**** RECORD SET ****
-- ==== Sys2Proof/Laws/Step.lean ====
section
/-! SUPPORT. One dot, the two drains and the step: what each answer implies, the loops without their fuel, and the
step taken apart. -/

namespace Sys2Proof.Machine

/-! ### One dot -/

/-- What the pipeline keeps: everything but its own fields. -/
structure DotsOnly (s t : State) : Prop where
  halt  : t.halt = s.halt
  cpu   : t.cpu = s.cpu
  sched : t.sched = s.sched
  pic   : t.pic = s.pic
  mem   : t.mem = s.mem
  box   : t.box = s.box
  cfg   : t.cfg = s.cfg

theorem DotsOnly.refl (s : State) : DotsOnly s s := ⟨rfl, rfl, rfl, rfl, rfl, rfl, rfl⟩

theorem DotsOnly.trans {s t u : State} (h : DotsOnly s t) (k : DotsOnly t u) : DotsOnly s u :=
  ⟨k.halt.trans h.halt, k.cpu.trans h.cpu, k.sched.trans h.sched, k.pic.trans h.pic, k.mem.trans h.mem,
    k.box.trans h.box, k.cfg.trans h.cfg⟩

theorem rebuild_dotsOnly (l : Nat) (s : State) : DotsOnly s (rebuild l s) := ⟨rfl, rfl, rfl, rfl, rfl, rfl, rfl⟩

/-- The list just built has at most 34 descriptors (10 R47). -/
theorem rebuild_tiles_le (l : Nat) (s : State) : (rebuild l s).dots.tiles.length ≤ 34 := by
  simp only [rebuild, tileCap, List.length_take]
  omega

@[simp] theorem rebuild_tilesLine (l : Nat) (s : State) : (rebuild l s).dots.tilesLine = some l := rfl
@[simp] theorem rebuild_h (l : Nat) (s : State) : (rebuild l s).dots.h = s.dots.h := rfl
@[simp] theorem rebuild_v (l : Nat) (s : State) : (rebuild l s).dots.v = s.dots.v := rfl
@[simp] theorem rebuild_frame (l : Nat) (s : State) : (rebuild l s).dots.frame = s.dots.frame := rfl

/-- The fields of the pipeline a stage of a dot leaves well: the position, the bound of the tile list, the keys
of the pixels. -/
structure DotKept (s t : State) : Prop extends DotsOnly s t where
  h     : t.dots.h = s.dots.h
  v     : t.dots.v = s.dots.v
  tiles : s.dots.tiles.length ≤ 34 → t.dots.tiles.length ≤ 34
  frame : Rising s.dots.frame → Rising t.dots.frame

theorem DotKept.refl (s : State) : DotKept s s := ⟨DotsOnly.refl s, rfl, rfl, id, id⟩

theorem DotKept.trans {s t u : State} (h : DotKept s t) (k : DotKept t u) : DotKept s u :=
  ⟨h.toDotsOnly.trans k.toDotsOnly, k.h.trans h.h, k.v.trans h.v, k.tiles ∘ h.tiles, k.frame ∘ h.frame⟩

theorem rebuild_kept (l : Nat) (s : State) : DotKept s (rebuild l s) :=
  ⟨rebuild_dotsOnly l s, rfl, rfl, fun _ => rebuild_tiles_le l s, id⟩

theorem ensureTiles_kept (l : Nat) (s : State) : DotKept s (ensureTiles l s) := by
  unfold ensureTiles
  split
  · exact DotKept.refl s
  · exact rebuild_kept l s

/-- After a lookup the list belongs to the line looked at (10 R47, 49 R370). -/
@[simp] theorem ensureTiles_line (l : Nat) (s : State) : (ensureTiles l s).dots.tilesLine = some l := by
  unfold ensureTiles
  split
  · assumption
  · rfl

theorem ensureTiles_same {l : Nat} {s : State} (h : s.dots.tilesLine = some l) : ensureTiles l s = s := by
  rw [ensureTiles, if_pos h]

/-- A pixel changes nothing but the tile list, and that only to the line's own. -/
theorem pixel_state {x l : Nat} {s t : State} {c : Rgb} (h : pixel x l s = .ok (c, t)) : t = ensureTiles l s := by
  unfold pixel at h
  simp only at h
  split at h
  · cases h; rfl
  · split at h <;> cases h
    rfl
****
▶ EXERCISE
Retype every entry exactly.

▶ WRITTEN SOLUTION
-- ==== Sys2Proof/Laws/Step.lean ====
section
/-! SUPPORT. One dot, the two drains and the step: what each answer implies, the loops without their fuel, and the
step taken apart. -/

namespace Sys2Proof.Machine

/-! ### One dot -/

/-- What the pipeline keeps: everything but its own fields. -/
structure DotsOnly (s t : State) : Prop where
  halt  : t.halt = s.halt
  cpu   : t.cpu = s.cpu
  sched : t.sched = s.sched
  pic   : t.pic = s.pic
  mem   : t.mem = s.mem
  box   : t.box = s.box
  cfg   : t.cfg = s.cfg

theorem DotsOnly.refl (s : State) : DotsOnly s s := ⟨rfl, rfl, rfl, rfl, rfl, rfl, rfl⟩

theorem DotsOnly.trans {s t u : State} (h : DotsOnly s t) (k : DotsOnly t u) : DotsOnly s u :=
  ⟨k.halt.trans h.halt, k.cpu.trans h.cpu, k.sched.trans h.sched, k.pic.trans h.pic, k.mem.trans h.mem,
    k.box.trans h.box, k.cfg.trans h.cfg⟩

theorem rebuild_dotsOnly (l : Nat) (s : State) : DotsOnly s (rebuild l s) := ⟨rfl, rfl, rfl, rfl, rfl, rfl, rfl⟩

/-- The list just built has at most 34 descriptors (10 R47). -/
theorem rebuild_tiles_le (l : Nat) (s : State) : (rebuild l s).dots.tiles.length ≤ 34 := by
  simp only [rebuild, tileCap, List.length_take]
  omega

@[simp] theorem rebuild_tilesLine (l : Nat) (s : State) : (rebuild l s).dots.tilesLine = some l := rfl
@[simp] theorem rebuild_h (l : Nat) (s : State) : (rebuild l s).dots.h = s.dots.h := rfl
@[simp] theorem rebuild_v (l : Nat) (s : State) : (rebuild l s).dots.v = s.dots.v := rfl
@[simp] theorem rebuild_frame (l : Nat) (s : State) : (rebuild l s).dots.frame = s.dots.frame := rfl

/-- The fields of the pipeline a stage of a dot leaves well: the position, the bound of the tile list, the keys
of the pixels. -/
structure DotKept (s t : State) : Prop extends DotsOnly s t where
  h     : t.dots.h = s.dots.h
  v     : t.dots.v = s.dots.v
  tiles : s.dots.tiles.length ≤ 34 → t.dots.tiles.length ≤ 34
  frame : Rising s.dots.frame → Rising t.dots.frame

theorem DotKept.refl (s : State) : DotKept s s := ⟨DotsOnly.refl s, rfl, rfl, id, id⟩

theorem DotKept.trans {s t u : State} (h : DotKept s t) (k : DotKept t u) : DotKept s u :=
  ⟨h.toDotsOnly.trans k.toDotsOnly, k.h.trans h.h, k.v.trans h.v, k.tiles ∘ h.tiles, k.frame ∘ h.frame⟩

theorem rebuild_kept (l : Nat) (s : State) : DotKept s (rebuild l s) :=
  ⟨rebuild_dotsOnly l s, rfl, rfl, fun _ => rebuild_tiles_le l s, id⟩

theorem ensureTiles_kept (l : Nat) (s : State) : DotKept s (ensureTiles l s) := by
  unfold ensureTiles
  split
  · exact DotKept.refl s
  · exact rebuild_kept l s

/-- After a lookup the list belongs to the line looked at (10 R47, 49 R370). -/
@[simp] theorem ensureTiles_line (l : Nat) (s : State) : (ensureTiles l s).dots.tilesLine = some l := by
  unfold ensureTiles
  split
  · assumption
  · rfl

theorem ensureTiles_same {l : Nat} {s : State} (h : s.dots.tilesLine = some l) : ensureTiles l s = s := by
  rw [ensureTiles, if_pos h]

/-- A pixel changes nothing but the tile list, and that only to the line's own. -/
theorem pixel_state {x l : Nat} {s t : State} {c : Rgb} (h : pixel x l s = .ok (c, t)) : t = ensureTiles l s := by
  unfold pixel at h
  simp only at h
  split at h
  · cases h; rfl
  · split at h <;> cases h
    rfl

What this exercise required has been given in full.